Seraphim Records is the sister label of Angel Records.

==History==
Seraphim Records was founded in 1966 as the sister label of Angel Records; re-releasing prior recordings by the Angel label at bargain prices. It continued in this practice through the 1980s. The very first release was of stereophonic recordings by Sir Thomas Beecham and the Royal Philharmonic Orchestra, including several pieces previously unreleased.

Seraphim has specialized in reissues of historic EMI/HMV recordings, including many originally released on 78-rpm records. In 1967, Seraphim reissued some of the 1937–39 recordings by Arturo Toscanini and the BBC Symphony Orchestra. Operatic reissues included Pietro Mascagni's historic 1940 recording of his opera Cavalleria rusticana, complete with the original spoken introduction (in Italian) by the composer. In 1972, a complete recording of Richard Wagner's Ring Cycle was released on Seraphim with Wilhelm Furtwängler conducting the Rome Symphony Orchestra.

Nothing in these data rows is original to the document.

/-- The assembler has room for the byte that Data expects next (20_memory.md R64). -/
def asmRoom (s : State) : Prop := s.asm.state = .data → s.asm.fCount.toNat < s.asm.fLen.toNat

theorem asmFrame_isrWith (s s' : State) (b : IsrBit) (hb : isrPos b = 5 ∨ isrPos b = 6 ∨ isrPos b = 7)
    (ev : List Event) (hev : ∀ e ∈ ev, isFrameEvent e = true)
    (h : s' = { s with
      asm := s'.asm
      isr := isrWith s.isr b
      bytesScanned := s'.bytesScanned
      framesFound := s'.framesFound
      framesDropped := s'.framesDropped
      resyncDiscards := s'.resyncDiscards
      out := s.out ++ ev.map eventWord }) : AsmFrame s s' := by
  rw [h]
  refine ⟨rfl, rfl, rfl, rfl, rfl, rfl, rfl, rfl, rfl, rfl, rfl, rfl, rfl, rfl, rfl, rfl, ⟨ev, rfl, hev⟩, ?_, ?_⟩
  · intro k hk
    rw [isrWith_getLsbD, hk, Bool.true_or]
  · intro k hk
    rw [isrWith_getLsbD, decide_eq_false (by omega), Bool.or_false]

theorem asmFrame_of_eq (s s' : State) (ev : List Event) (hev : ∀ e ∈ ev, isFrameEvent e = true)
    (h : s' = { s with
      asm := s'.asm
      bytesScanned := s'.bytesScanned
      framesFound := s'.framesFound
      framesDropped := s'.framesDropped
      resyncDiscards := s'.resyncDiscards
      out := s.out ++ ev.map eventWord }) : AsmFrame s s' := by
  rw [h]
  exact ⟨rfl, rfl, rfl, rfl, rfl, rfl, rfl, rfl, rfl, rfl, rfl, rfl, rfl, rfl, rfl, rfl, ⟨ev, rfl, hev⟩,
    fun _ hk => hk, fun _ _ => rfl⟩

theorem resync_frame (t : Time) (dir : Direction) (s : State) : AsmFrame s (resync t dir s) := by
  by_cases h : resyncNeeded t dir s = true ∧ s.asm.state ≠ .idle
  · exact asmFrame_isrWith s _ .resyncDiscard (by simp [isrPos]) [] (by simp) (by rw [resync_eq]; simp [h])
  · exact asmFrame_of_eq s _ [] (by simp) (by rw [resync_eq]; simp [h])

theorem asmEnd_frame (v : Byte) (idx : BitVec 32) (s : State) : AsmFrame s (asmEnd v idx s) := by
  by_cases h : v = endMarkerByte s ∧ checksumOK s = true
  · exact asmFrame_isrWith s _ .frameFound (by simp [isrPos])
      (if ctrlFrameEvEn s.ctrl then frameEvents s v idx else [])
      (by
        split
        · exact fun _ => isFrameEvent_of_mem_frameEvents
        · simp)
      (by rw [asmEnd_eq, if_pos h]; split <;> simp)
  · exact asmFrame_isrWith s _ .frameDrop (by simp [isrPos]) [] (by simp) (by rw [asmEnd_eq, if_neg h]; simp)

/-- What a transition of the assembler can do: the frame of every byte, and room again for the next. -/
theorem asmTransition_next {v : Byte} {idx : BitVec 32} {s s' : State}
    (h : asmTransition v idx s = .next s') : AsmFrame s s' ∧ (asmRoom s → asmRoom s') := by
  unfold asmTransition at h
  split at h <;> rename_i hs
  · obtain rfl := (Host.Outcome.next.inj h).symm
    unfold asmIdle
    split
    · exact ⟨AsmFrame.refl s, id⟩
    · exact ⟨asmFrame_of_eq s _ [] (by simp) (by simp), fun _ => by simp [asmRoom]⟩
  · obtain rfl := (Host.Outcome.next.inj h).symm
    refine ⟨asmFrame_of_eq s _ [] (by simp) (by simp [asmLen]), fun _ => ?_⟩
    simp only [asmRoom, asmLen]
    split
    · simp
    · rename_i hv
      intro _
      have : v.toNat ≠ 0 := fun h0 => hv (BitVec.eq_of_toNat_eq (by simpa using h0))
      simp only [BitVec.toNat_ofNat]
      omega
  · simp only [asmData, andThen_eq_next, payloadWrite_eq_next] at h
    obtain ⟨s1, ⟨-, rfl⟩, h⟩ := h
    obtain rfl := (Host.Outcome.next.inj h).symm
    refine ⟨asmFrame_of_eq s _ [] (by simp) (by simp [asmDataCount]), fun hr => ?_⟩
    have hroom := hr hs
    simp only [asmRoom, asmDataCount]
    split
    · simp
    · rename_i hne
      intro _
      have h1 := s.asm.fLen.isLt
      have h2 : (s.asm.fCount + 1#8).toNat = s.asm.fCount.toNat + 1 := by
        rw [BitVec.toNat_add]
        simp only [BitVec.toNat_ofNat]
        omega
      have h3 : (s.asm.fCount + 1#8).toNat ≠ s.asm.fLen.toNat := fun hc => hne (BitVec.eq_of_toNat_eq hc)
      omega
  · obtain rfl := (Host.Outcome.next.inj h).symm
    exact ⟨asmFrame_of_eq s _ [] (by simp) (by simp [asmSum]), fun _ => by simp [asmRoom, asmSum]⟩
  · obtain rfl := (Host.Outcome.next.inj h).symm
    refine ⟨asmEnd_frame v idx s, fun _ => ?_⟩
    rw [asmEnd_eq]
    split <;> simp [asmRoom]

/-- With room for the next byte, a transition of the assembler goes on. -/
theorem asmTransition_goes_on (v : Byte) (idx : BitVec 32) (s : State) (h : asmRoom s) :
    ∃ s', asmTransition v idx s = .next s' := by
  unfold asmTransition
  split
  · exact ⟨_, rfl⟩
  · exact ⟨_, rfl⟩
  · rename_i hs
    have h1 := h hs
    have h2 := s.asm.fLen.isLt
    have h3 : s.asm.fCount.toNat < Config.maxPayload := by
      simp only [Config.maxPayload]
      omega
    exact ⟨_, by rw [asmData, payloadWrite, if_pos h3]; rfl⟩
  · exact ⟨_, rfl⟩
  · exact ⟨_, rfl⟩

/-- What one byte through the assembler can do (R193): the frame of every byte, the byte counted, and room again. -/
theorem asmStep_next {t : Time} {v : Byte} {dir : Direction} {s s' : State}
    (h : asmStep t v dir s = .next s') : AsmFrame s s' ∧ (asmRoom s → asmRoom s') := by
  obtain ⟨h1, h2⟩ := asmTransition_next h
  have h3 : AsmFrame (resync t dir s)
      { resync t dir s with bytesScanned := countUp (resync t dir s).bytesScanned } :=
    asmFrame_of_eq _ _ [] (by simp) (by simp)
  refine ⟨(resync_frame t dir s).trans (h3.trans h1), fun hr => h2 ?_⟩
  simp only [asmRoom, resync_eq]
  split
  · simp
  · exact hr

/-- With room for the next byte, the assembler goes on. -/
theorem asmStep_goes_on (t : Time) (v : Byte) (dir : Direction) (s : State) (h : asmRoom s) :
    ∃ s', asmStep t v dir s = .next s' := by
  refine asmTransition_goes_on _ _ _ ?_
  simp only [asmRoom, resync_eq]
  split
  · simp
  · exact h

/-! ### The serial decoder (43_serial_decoder.md R165, R166) -/

/-- The counters and flags of one decoded byte, at once. -/
theorem byteCount_eq (d : DecodedByte) (s : State) :
    byteCount d s =
      { s with
        bytesDecoded := s.bytesDecoded + 1#32
        ambigCount := s.ambigCount + if d.ambig then 1#32 else 0#32
        bit0Count := s.bit0Count + if d.b0 then 1#32 else 0#32
        isr :=
          let isr := if d.ambig then isrWith s.isr .dirAmbig else s.isr
          if d.b0 then isrWith isr .bit0Viol else isr } := by
  cases ha : d.ambig <;> cases hb : d.b0 <;> simp [byteCount, ha, hb, setIsr, countUp]

/-- The BYTE event of one decoded byte, at once. -/
theorem byteEmit_eq (d : DecodedByte) (s : State) :
    byteEmit d s =
      { s with out := s.out ++ if ctrlByteEvEn s.ctrl then
          [eventWord (.byte d.dir d.ambig d.b0 d.value d.start)] else [] } := by
  by_cases h : ctrlByteEvEn s.ctrl = true <;> simp [byteEmit, h, emit]

/-- What one byte out can do: the assembler's frame from the state with the byte counted and announced. -/
theorem byteOut_next {d : DecodedByte} {s s' : State} (h : byteOut d s = .next s') :
    AsmFrame (byteEmit d (byteCount d s)) s' ∧ (asmRoom s → asmRoom s') := by
  obtain ⟨h1, h2⟩ := asmStep_next h
  refine ⟨h1, fun hr => h2 ?_⟩
  rw [byteEmit_eq, byteCount_eq]
  exact hr

/-- With room for the next byte, a byte out goes on. -/
theorem byteOut_goes_on (d : DecodedByte) (s : State) (h : asmRoom s) : ∃ s', byteOut d s = .next s' := by
  refine asmStep_goes_on _ _ _ _ ?_
  rw [byteEmit_eq, byteCount_eq]
  exact h

end Sys2Proof.Machine
end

In the compact disc era, EMI used the Seraphim label primarily for reissues of stereophonic recordings originally released on LP. Some early digital recordings from the 1980s were also reissued on the label.

In 2013, EMI's classical-music operations were sold to Warner Music Group after EMI Records was absorbed by Universal Music. The status of which company currently controls the Seraphim label is unclear.